*** Block opens ***

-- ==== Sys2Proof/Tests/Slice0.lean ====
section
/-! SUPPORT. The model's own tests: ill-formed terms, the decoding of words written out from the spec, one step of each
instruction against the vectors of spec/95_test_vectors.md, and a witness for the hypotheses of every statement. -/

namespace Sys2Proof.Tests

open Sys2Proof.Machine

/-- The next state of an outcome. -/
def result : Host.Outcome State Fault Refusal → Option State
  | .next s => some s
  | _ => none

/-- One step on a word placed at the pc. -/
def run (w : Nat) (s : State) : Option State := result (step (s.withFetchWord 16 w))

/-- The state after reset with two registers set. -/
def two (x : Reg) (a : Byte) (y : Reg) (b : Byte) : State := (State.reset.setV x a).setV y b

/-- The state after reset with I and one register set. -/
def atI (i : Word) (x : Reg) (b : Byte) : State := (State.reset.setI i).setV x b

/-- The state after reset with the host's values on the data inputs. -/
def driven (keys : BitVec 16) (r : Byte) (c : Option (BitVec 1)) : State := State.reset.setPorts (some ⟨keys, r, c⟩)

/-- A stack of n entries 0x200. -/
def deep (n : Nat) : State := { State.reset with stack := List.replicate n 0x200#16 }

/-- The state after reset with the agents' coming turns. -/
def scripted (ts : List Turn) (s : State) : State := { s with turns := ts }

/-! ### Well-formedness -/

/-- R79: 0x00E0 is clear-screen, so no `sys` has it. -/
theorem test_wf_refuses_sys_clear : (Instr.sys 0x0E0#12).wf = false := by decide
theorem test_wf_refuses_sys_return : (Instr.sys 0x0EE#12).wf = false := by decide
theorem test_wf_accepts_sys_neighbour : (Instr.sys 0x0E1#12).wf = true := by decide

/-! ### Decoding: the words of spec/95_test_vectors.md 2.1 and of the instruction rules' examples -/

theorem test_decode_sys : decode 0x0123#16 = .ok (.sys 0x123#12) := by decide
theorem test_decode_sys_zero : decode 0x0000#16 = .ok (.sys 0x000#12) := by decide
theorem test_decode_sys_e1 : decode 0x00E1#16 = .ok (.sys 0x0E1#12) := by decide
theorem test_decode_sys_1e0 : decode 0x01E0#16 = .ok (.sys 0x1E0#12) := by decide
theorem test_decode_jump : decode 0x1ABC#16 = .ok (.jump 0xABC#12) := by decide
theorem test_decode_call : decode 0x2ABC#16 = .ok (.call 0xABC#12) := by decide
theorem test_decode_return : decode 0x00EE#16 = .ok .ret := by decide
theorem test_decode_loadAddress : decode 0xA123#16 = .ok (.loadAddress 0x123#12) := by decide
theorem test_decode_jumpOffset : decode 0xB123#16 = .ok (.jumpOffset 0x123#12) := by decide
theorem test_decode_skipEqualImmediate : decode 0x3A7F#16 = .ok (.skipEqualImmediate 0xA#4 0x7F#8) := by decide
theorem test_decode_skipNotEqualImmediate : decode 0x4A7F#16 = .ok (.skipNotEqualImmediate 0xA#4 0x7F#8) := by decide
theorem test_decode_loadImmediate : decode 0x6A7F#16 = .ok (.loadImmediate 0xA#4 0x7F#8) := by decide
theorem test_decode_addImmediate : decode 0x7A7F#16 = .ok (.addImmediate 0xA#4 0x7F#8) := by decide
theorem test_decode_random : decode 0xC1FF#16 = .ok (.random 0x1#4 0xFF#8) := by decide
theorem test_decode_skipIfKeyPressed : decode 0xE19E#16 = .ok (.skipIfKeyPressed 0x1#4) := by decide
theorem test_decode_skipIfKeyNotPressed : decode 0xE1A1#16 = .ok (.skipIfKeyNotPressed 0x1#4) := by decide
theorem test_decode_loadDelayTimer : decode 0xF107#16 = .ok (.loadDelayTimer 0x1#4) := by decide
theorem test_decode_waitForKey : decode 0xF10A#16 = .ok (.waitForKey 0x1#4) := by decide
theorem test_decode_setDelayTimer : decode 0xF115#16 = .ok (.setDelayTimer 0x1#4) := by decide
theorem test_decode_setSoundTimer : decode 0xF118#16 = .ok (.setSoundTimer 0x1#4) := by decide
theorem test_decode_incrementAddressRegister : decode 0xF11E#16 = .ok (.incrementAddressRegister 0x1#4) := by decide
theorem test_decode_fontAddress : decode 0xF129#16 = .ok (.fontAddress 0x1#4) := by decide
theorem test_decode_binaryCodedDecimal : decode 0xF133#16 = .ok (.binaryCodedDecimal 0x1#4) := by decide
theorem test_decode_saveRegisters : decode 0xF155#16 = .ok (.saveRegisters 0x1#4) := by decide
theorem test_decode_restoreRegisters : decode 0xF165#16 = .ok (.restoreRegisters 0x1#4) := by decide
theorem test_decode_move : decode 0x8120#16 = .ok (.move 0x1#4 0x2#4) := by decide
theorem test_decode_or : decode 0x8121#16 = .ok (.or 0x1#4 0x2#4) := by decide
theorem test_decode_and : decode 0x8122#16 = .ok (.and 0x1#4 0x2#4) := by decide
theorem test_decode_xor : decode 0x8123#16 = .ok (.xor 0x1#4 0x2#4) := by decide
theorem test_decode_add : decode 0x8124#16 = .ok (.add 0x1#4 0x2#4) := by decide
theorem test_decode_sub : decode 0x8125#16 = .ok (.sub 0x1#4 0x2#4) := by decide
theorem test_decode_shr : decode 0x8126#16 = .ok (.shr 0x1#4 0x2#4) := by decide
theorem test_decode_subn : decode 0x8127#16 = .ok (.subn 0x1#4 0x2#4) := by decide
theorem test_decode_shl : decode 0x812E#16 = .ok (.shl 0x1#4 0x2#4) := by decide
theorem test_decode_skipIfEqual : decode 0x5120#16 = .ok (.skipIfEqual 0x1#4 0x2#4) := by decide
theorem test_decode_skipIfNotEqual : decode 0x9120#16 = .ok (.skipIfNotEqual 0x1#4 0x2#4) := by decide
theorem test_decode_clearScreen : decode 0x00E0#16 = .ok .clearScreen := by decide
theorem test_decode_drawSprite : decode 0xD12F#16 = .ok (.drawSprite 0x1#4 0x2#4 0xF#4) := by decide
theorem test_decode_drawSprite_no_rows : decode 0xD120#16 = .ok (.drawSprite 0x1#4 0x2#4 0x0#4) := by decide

*** Block closes ***

Note each line of the entries that has "words" in it, and copy those lines.

/-! SUPPORT. The model's own tests: ill-formed terms, the decoding of words written out from the spec, one step of each
/-! ### Decoding: the words of spec/95_test_vectors.md 2.1 and of the instruction rules' examples -/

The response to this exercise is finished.